When David Cassidy made his debut on The Partridge Family in 1970, I was, well, not actually born yet, but even so, it's impossible not to see the effects of his early career today. He may have been preceded by Elvis hysteria and Beatlemania, but Cassidy was something new - the first true teenybopper idol, on television every week and with the peculiar, pretty, non-threatening appeal that makes 13-year-old girls squeal until they burst.

This, Cassidy's autobiography, is a fascinating insight into what it was like at the centre of that particular cyclone, and the answer - possibly an obvious one to our more jaded generation - is fairly horrible. While his entourage lived large off his success, Cassidy was often whisked secretly out of town after his live shows, to squalid hotels with just the clothes he was standing in, in an attempt to evade the mobs that would have more than likely ripped him limb from limb. And all those other pop star benefits, such as wads of cash, were never as large as they ought to have been, given how many albums and how much merchandise his pretty face shifted. As the first pop idol, he was too young, and his management too naive, to really reap the rewards. Possibly, this should be required reading for those queues and queues of would-be "idols" on fame-farming reality TV shows. The fact that Cassidy came out of it relatively well-adjusted (after years of therapy, mind you), sanguine and, indeed, alive, is remarkable.

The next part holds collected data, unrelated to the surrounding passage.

/-- A command reads no input (R26). -/
theorem with_inputs_respectsOps (x : List Input) : RespectsOps (fun s t => t = { s with inputs := x }) where
  cfg_eq h := by rw [h]
  bank_eq h id := by
    subst h
    cases id <;> rfl
  after_writeBank h id v := by
    subst h
    cases id <;> rfl
  after_busWrite h r d := by
    subst h
    rfl
  after_complete h r := by
    subst h
    rfl

theorem exec_with_inputs {s u : State} {i : Instr} (h : exec i s = .next u) (x : List Input) :
    exec i { s with inputs := x } = .next { u with inputs := x } := by
  obtain ⟨v, hv, rfl⟩ := (with_inputs_respectsOps x).exec_next (x := s) rfl h
  exact hv

/-- The stall of a command whose meaning is known for some inputs. -/
theorem step_commandStalled_instr {s u : State} {w : CmdWord} {i : Instr} {k : Nat} {x rest : List Input}
    (hf : s.inFlight = none) (hi : s.inputs = .commandStalled w k :: rest) (hd : decode w = .instr i)
    (he : exec i { s with inputs := x } = .next u) : step s = .next (stallAfter k { s with inputs := rest } u) :=
  step_commandStalled (u := { u with inputs := rest }) hf hi ((runWord_instr hd _).trans (exec_with_inputs he rest))

/-- The Bus Writer accepting `n` more calls of a stalled command, while `waiting` commands wait. -/
theorem step_stallAfter_busReady {s u : State} {k n : Nat} {waiting rest : List Input}
    (hi : s.inputs = waiting ++ .busReady n :: rest) (hw : ∀ y ∈ waiting, y.isCommand = true)
    (hfree : waiting = [] ∨ k < (newCalls s u).length) :
    step (stallAfter k s u) = .next (stallAfter (k + n) { s with inputs := waiting ++ rest } u) := by
  have hstall : { stallAfter k s u with inputs := waiting ++ rest } =
      stallAfter k { s with inputs := waiting ++ rest } u :=
    (advance_with_inputs k _ _).symm
  rw [step_busReady ((stallAfter_inputs k s u).trans hi) hw (hfree.imp_right stallAfter_inFlight_of_lt), hstall,
    advance_stallAfter]

/-- Once the Bus Writer has accepted every call, the state is that of the command without a stall. -/
theorem awaiting_nil_of_exec {s u : State} {i : Instr} (hc : s.cfg.wellFormed = true) (hf : s.inFlight = none)
    (h : exec i s = .next u) :
    awaiting (presentAll s (newCalls s u)) [] ((u.responses.drop s.responses.length).headD none) = u := by
  rw [exec_responses h, List.drop_left, List.headD_cons, awaiting_nil (by simpa using hf)]
  exact (exec_eq_complete_presentAll hc h).symm

theorem stallAfter_of_length_le {s u : State} {i : Instr} {k : Nat} (hc : s.cfg.wellFormed = true)
    (hf : s.inFlight = none) (h : exec i s = .next u) (hk : (newCalls s u).length ≤ k) : stallAfter k s u = u := by
  rw [stallAfter_eq_awaiting, List.take_of_length_le hk, List.drop_eq_nil_of_le hk, awaiting_nil_of_exec hc hf h]

theorem settled_stallAfter {s u : State} {i : Instr} (k : Nat) (hc : s.cfg.wellFormed = true) (hf : s.inFlight = none)
    (h : exec i s = .next u) : settled (stallAfter k s u) = u := by
  rw [stallAfter_eq_awaiting, settled_awaiting, ← presentAll_append, List.take_append_drop, awaiting_nil_of_exec hc hf h]

end Sys2Proof.Machine
end

section
/-! PROOFS. The ports: reset, waiting, stalls (spec/20_memory.md section 5, spec/30_encoding.md section 1,
spec/70_reset_and_hazards.md sections 1 and 3). -/

namespace Sys2Proof.Machine

/-- Settles O3: with a call left the stalled command holds the port and has not completed, and the reset drops what it
holds. -/
theorem resetDuringACommandAbandonsIt : Obligations.ResetDuringACommandAbandonsIt := by
  intro s u w i k waiting rest hf hi hw hd he hk
  have hfirst := step_commandStalled hf hi ((runWord_instr hd _).trans he)
  refine ⟨_, _, hfirst, step_reset (stallAfter_inputs ..) hw (.inr (stallAfter_inFlight_of_lt hk)),
    stallAfter_responses_of_lt hk, stallAfter_trace .., rfl, rfl, rfl, rfl, rfl, rfl, ?_, rfl⟩
  rw [resetBlock_history, stallAfter_history, stallAfter_trace, ← List.append_assoc]
  rfl

/-- Settles O53: the Bus Writer accepting again makes it as if all calls had been accepted at once. -/
theorem stalledCommandEndsAsTheUnstalledOne : Obligations.StalledCommandEndsAsTheUnstalledOne := by
  intro s u w i k n rest hc hf hi hd he hn
  refine ⟨_, step_commandStalled_instr hf hi hd he, ?_, stallAfter_trace ..,
    fun hk => ⟨heldCall_stallAfter .., stallAfter_responses_of_lt hk⟩⟩
  rw [step_stallAfter_busReady (waiting := []) rfl nofun (.inl rfl)]
  exact congrArg _ (stallAfter_of_length_le hc hf he hn)

/-- Settles O57: a stalled command after `k` and `n` calls is the command stalled after `k + n`; a reserved word has no call
to stall. -/
theorem stalledCommandAdvancesCallByCall : Obligations.StalledCommandAdvancesCallByCall := by
  constructor
  · intro s u w i k n waiting rest hf hi hw hd he hkn
    refine ⟨_, _, step_commandStalled_instr hf hi hd he, step_stallAfter_busReady rfl hw (.inr ?_), stallAfter_trace ..,
      heldCall_stallAfter .., stallAfter_responses_of_lt hkn, stallAfter_inputs ..,
      fun hc => settled_stallAfter _ hc hf he⟩
    exact (Nat.le_add_right k n).trans_lt hkn
  · intro s w op k rest hf hi hd
    have hcalls : newCalls { s with inputs := rest } (complete { s with inputs := rest } none) = [] :=
      newCalls_of_trace (by simp)
    rw [step_commandStalled hf hi (runWord_invalid hd _), stallAfter_eq_awaiting, hcalls]
    simp [awaiting, hf]

/-- Settles O2: the reset is taken, and `resetBlock` gives the state field by field. -/
theorem resetInputZeroesTheBanksAndSendsNothing : Obligations.ResetInputZeroesTheBanksAndSendsNothing :=
  fun _ _ _ hi hw hfree => ⟨_, step_reset hi hw hfree, rfl, rfl, rfl, rfl, rfl, rfl, rfl, rfl⟩

/-- Settles O5: there is no input, or no event among the waiting commands, or the first event is the Bus Writer's. -/
theorem blockWaitsWithoutInputAndWhileBusy : Obligations.BlockWaitsWithoutInputAndWhileBusy := by
  refine ⟨fun s hi => ?_, fun s hf hw => ?_, fun s n waiting rest hf hi hw => step_busReady hi hw (.inr hf)⟩
  · have hnone : nextInput s = none := by simp [nextInput, hi, takeEvent]
    rw [step, hnone]
  · obtain ⟨f, hf⟩ := Option.ne_none_iff_exists'.mp hf
    rw [step, nextInput_busy hf, takeEvent_none hw, Option.map_none]

/-- Settles O6: the idle block takes the word, and the word runs its command. -/
theorem stepRunsTheDecodedCommand : Obligations.StepRunsTheDecodedCommand :=
  fun s _ _ rest hf hi hd => (step_command_idle hf hi).trans (runWord_instr hd { s with inputs := rest })

end Sys2Proof.Machine
end

section
/-! PROOF SUPPORT. The closed forms of the bulk operations (spec/42_bulk_ops.md R101, R102, R108, R112): driving the LEDs of
one bank in ascending order lays the wanted bits over the bank, one position a turn. -/

namespace Sys2Proof.Machine

/-! ### Wanted bits over a bank -/

/-- A bank that holds `v` once its bits below `n` are those of `want`. -/
def overlay (want v : Byte) (n : Nat) : Byte := (want &&& low n) ||| (v &&& ~~~low n)

theorem getLsbD_overlay {q : Nat} (hq : q < 8) (want v : Byte) (n : Nat) :
    (overlay want v n).getLsbD q = if q < n then want.getLsbD q else v.getLsbD q := by
  rw [overlay, BitVec.getLsbD_or, BitVec.getLsbD_and, getLsbD_and_not hq, getLsbD_low hq]
  by_cases hn : q < n <;> simp [hn]

theorem overlay_zero (want v : Byte) : overlay want v 0 = v :=
  BitVec.eq_of_getLsbD_eq fun q hq => (getLsbD_overlay hq want v 0).trans (if_neg (Nat.not_lt_zero q))

/-- One more position takes its wanted bit. -/
theorem getLsbD_overlay_succ {q : Nat} (hq : q < 8) (want v : Byte) (n : Nat) :
    (overlay want v (n + 1)).getLsbD q = if q = n then want.getLsbD n else (overlay want v n).getLsbD q := by
  rw [getLsbD_overlay hq, getLsbD_overlay hq]
  by_cases hqn : q = n
  · subst hqn
    rw [if_pos rfl, if_pos (Nat.lt_succ_self q)]
  · have hlt : q < n + 1 ↔ q < n := by omega
    simp only [hqn, hlt, if_false]

/-- The next wanted bit is set. -/
theorem overlay_succ_of_set {want : Byte} {n : Nat} (h : want.getLsbD n = true) (v : Byte) :
    overlay want v n ||| mask n = overlay want v (n + 1) := by
  refine BitVec.eq_of_getLsbD_eq fun q hq => ?_
  rw [BitVec.getLsbD_or, getLsbD_mask hq, getLsbD_overlay_succ hq, h]
  by_cases hqn : q = n <;> simp [hqn]

/-- The next wanted bit is clear. -/
theorem overlay_succ_of_clear {want : Byte} {n : Nat} (h : want.getLsbD n = false) (v : Byte) :
    overlay want v n &&& ~~~mask n = overlay want v (n + 1) := by
  refine BitVec.eq_of_getLsbD_eq fun q hq => ?_
  rw [getLsbD_and_not hq, getLsbD_mask hq, getLsbD_overlay_succ hq, h]
  by_cases hqn : q = n <;> simp [hqn]

/-- All bits wanted. -/
theorem overlay_allOnes (v : Byte) (n : Nat) : overlay (BitVec.allOnes 8) v n = v ||| low n := by
  refine BitVec.eq_of_getLsbD_eq fun q hq => ?_
  rw [getLsbD_overlay hq, BitVec.getLsbD_or, getLsbD_low hq, BitVec.getLsbD_allOnes]
  by_cases hn : q < n <;> simp [hn, hq]

/-- All six LED bits laid over a bank keep the two others. -/
theorem overlay_six {want : Byte} (h : want &&& low 6 = want) (v : Byte) :
    overlay want v 6 = (v &&& highBits) ||| want := by
  rw [overlay, h, and_not_low_six, BitVec.or_comm]

/-! ### One turn, and the run of one bank -/

/-- The calls of the first `n` positions of `PATTERN` to one bank that holds `v`; `patternCalls` are those of all six. -/
def patternCallsBelow (c : Config) (id : BankId) (want v : Byte) (n : Nat) : List BusWrite :=
  (List.range n).flatMap (fun p =>
    if want.getLsbD p || v.getLsbD p then [dataCall c id (overlay want v (p + 1))] else [])

theorem patternCallsBelow_six (c : Config) (id : BankId) (want v : Byte) :
    patternCallsBelow c id want v 6 = patternCalls c id want v := rfl

theorem patternCallsBelow_succ (c : Config) (id : BankId) (want v : Byte) (n : Nat) :
    patternCallsBelow c id want v (n + 1) = patternCallsBelow c id want v n ++
      if want.getLsbD n || v.getLsbD n then [dataCall c id (overlay want v (n + 1))] else [] := by
  simp [patternCallsBelow, List.range_succ]

/-- All bits wanted: every position sends (R93). -/
theorem patternCallsBelow_allOnes (c : Config) (id : BankId) (v : Byte) {n : Nat} (hn : n ≤ 8) :
    patternCallsBelow c id (BitVec.allOnes 8) v n = onCalls c id v n := by
  rw [patternCallsBelow, onCalls, List.map_eq_flatMap]
  refine List.flatMap_congr fun p hp => ?_
  have hp8 : p < 8 := (List.mem_range.mp hp).trans_le hn
  rw [BitVec.getLsbD_allOnes, decide_eq_true hp8, Bool.true_or, if_pos rfl, overlay_allOnes]

/-- The ON path: the bank's new byte is always sent (R93). -/
theorem setLed_on_eq_transferAll {s : State} {i : Nat} (h : acceptsIndex s.cfg.idxHigh i = true) :
    setLed s i .on = transferAll (writeBank s (ledBank i) (readBank s (ledBank i) ||| mask (ledPos i)))
      [dataCall s.cfg (ledBank i) (readBank s (ledBank i) ||| mask (ledPos i))] := by
  rw [setLed_on h, busWrite, writeBank_cfg]
  rfl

The book covers Cassidy's life before and after the madness, and he devotes much time to his fraught relationship with his father, but it's the Partridge years that fascinate most.

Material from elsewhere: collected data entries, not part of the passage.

-- ==== Sys2Proof/Machine/Step.lean ====
section
/-!
DEFINITION. One step of the part: it takes the command at the front of the queue; with no command waiting it does what
its state makes due, and with nothing due one microsecond passes (log entry 1).
-/

namespace Sys2Proof.Machine

open Sys2Proof

/-- What the part does when no command is waiting. -/
def idle (s : State) : Host.Outcome State Fault Refusal :=
  match s.nextInternal with
  | some i => exec i s
  | none => .next s.tick

/-- One step. -/
def step (s : State) : Host.Outcome State Fault Refusal :=
  match s.pending with
  | i :: rest => exec i { s with pending := rest }
  | [] => idle s

/-- The state with the command that a word spells put at the front of its queue. -/
def State.withFetchWord (s : State) (nbits w : Nat) : State :=
  match Sys2Proof.decodeTableWord nbits w with
  | some i => { s with pending := i :: s.pending }
  | none => s

end Sys2Proof.Machine
end

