-- ==== Sys2Proof/Certificates/Slice0/Obligations.lean ====
section
/-!
DEFINITION. The statements about the part. A statement about an order of the host supposes the order at the head of its
block's list, taken and not begun (`freshHead`), as R13 has each block work its orders in turn. `State.finish`,
`State.accept` and `State.refuse` hand an answer to the Exchange Unit; what they do is the statement AnswersAreHandedOverAndWritten.
-/

open Sys2Proof Sys2Proof.Machine

/-! ## The step, reset and the invariants -/

/-- The step takes the command at the front of the queue and runs it with the rest of the queue. -/
def Obligations.StepRunsTheFrontCommand : Prop :=
  ∀ (c : Instr) (rest : List Instr) (s : State), s.pending = c :: rest →
    step s = exec c { s with pending := rest }

/-- With no command waiting the step runs the command the state makes due; with nothing due one microsecond passes.
That is the model's choice: log entry 1. The microsecond (R7, R66, R97, R98, R99): the scheduler time moves by one,
and while the blocks run 1000 of them are one millisecond. Each millisecond moves the millisecond time, and either the
phase and the second of a clock that is set, marking the minute boundary it reaches, or the count of one that is not,
marking its unset minute; the fields pass a marked boundary in the step that gives its event: log entry 16. A
millisecond time that is a whole second makes the aging of addresses and flows and the beacon due (R42, R51, R130).
Nothing else changes. -/
def Obligations.IdleStepRunsWhatIsDueOrPassesTime : Prop :=
  ∀ s : State, s.pending = [] →
    (∀ i, s.nextInternal = some i → step s = exec i s) ∧
    (s.nextInternal = none → step s = .next s.tick) ∧
    (s.sck.counting = false → s.tick = { s with sck := { s.sck with us := s.sck.us + 1 } }) ∧
    (s.sck.counting = true → s.sck.usPart + 1 < 1000 →
      s.tick = { s with sck := { s.sck with us := s.sck.us + 1, usPart := s.sck.usPart + 1 } }) ∧
    (s.sck.counting = true → 1000 ≤ s.sck.usPart + 1 →
      let c := s.sck
      let second := c.set = true ∧ 1000 ≤ c.phase + 1
      let whole := decide ((c.ms + 1).toNat % 1000 = 0)
      s.tick = { s with
        sck := { c with
          us := c.us + 1, usPart := 0, ms := c.ms + 1
          phase := if second then 0 else if c.set then c.phase + 1 else c.phase
          second := if second ∧ c.second < 59 then c.second + 1 else c.second
          minuteDue := c.minuteDue || decide (second ∧ 59 ≤ c.second)
          unsetCount := if c.set = false ∧ c.unsetCount + 1 < 60000 then c.unsetCount + 1 else c.unsetCount
          unsetDue := c.unsetDue || decide (c.set = false ∧ 60000 ≤ c.unsetCount + 1) }
        frp := { s.frp with agingDue := s.frp.agingDue || whole }
        flc := { s.flc with agingDue := s.flc.agingDue || whole }
        mlc := { s.mlc with beaconDue := s.mlc.beaconDue || whole } })

/-- Every command has a next state, and no command touches the queue of commands. -/
def Obligations.EveryCommandCompletesAndLeavesTheQueue : Prop :=
  ∀ (c : Instr) (s : State), ∃ t, exec c s = .next t ∧ t.pending = s.pending

/-- After power-on every register reads its value of Table 1-1, the engine is OFF with fault NONE, the exchange is
empty, every port is disabled and every record is FREE; the invariants hold. That the area in use is empty before the
first RUN, and the values of the model's own fields, are the model's choice: log entry 20. -/
def Obligations.ResetIsThePowerOnStateAndMeetsTheInvariants : Prop :=
  (∀ k : Fin 8, State.reset.readRegister k = if k = 0 then 0x07400001#32 else 0) ∧
  State.reset.exu.engine = .off ∧ State.reset.exu.fault = .none ∧ State.reset.exu.area = ⟨0, 0⟩ ∧
  State.reset.exu.inFlight = [] ∧ State.reset.exu.answers = [] ∧ State.reset.exu.hold = [] ∧
  State.reset.exu.bus = none ∧ State.reset.exu.busWait = [] ∧ State.reset.exu.readPos = none ∧
  (∀ p : PortId, (State.reset.port p).enabled = false ∧ (State.reset.port p).tx = .notReady) ∧
  (∀ i : StaIx, State.reset.sta i = Station.free) ∧
  (∀ p : ProfIx, (State.reset.profile p).inUse = false) ∧
  State.reset.frp.free = 6144 ∧ State.reset.sck.set = false ∧ State.reset.ups.state = .idle ∧ State.reset.pending = [] ∧
  PoolInv State.reset ∧ ListsInv State.reset ∧ HoldInv State.reset ∧ BucketInv State.reset ∧ RoundInv State.reset ∧
  MacInv State.reset

/-- Every step keeps the conservation of the frame buffer pool. -/
def Obligations.EveryStepConservesTheBufferPool : Prop :=
  ∀ s t : State, PoolInv s → step s = .next t → PoolInv t

/-- Every step keeps the lists of the part within their sizes: 16 orders in flight (R12), 32 waiting reports (R21), 64
held frames of a station (R38), 8 listen entries (R139), 32 serves (R163). -/
def Obligations.EveryStepKeepsTheListBounds : Prop :=
  ∀ s t : State, ListsInv s → step s = .next t → ListsInv t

What strikes the reader is how naive he seems, and you have to keep reminding yourself that it was a different time, and he really was the first. One of the strengths of this book as an autobiography are the comments, interspersed throughout, from others who were there - Shirley Jones, the rest of the Cassidy clan, magazine editors, friends, contemporaries. This gives a depth and credibility to what could otherwise be just another "fame is hard" cautionary celebrity tale.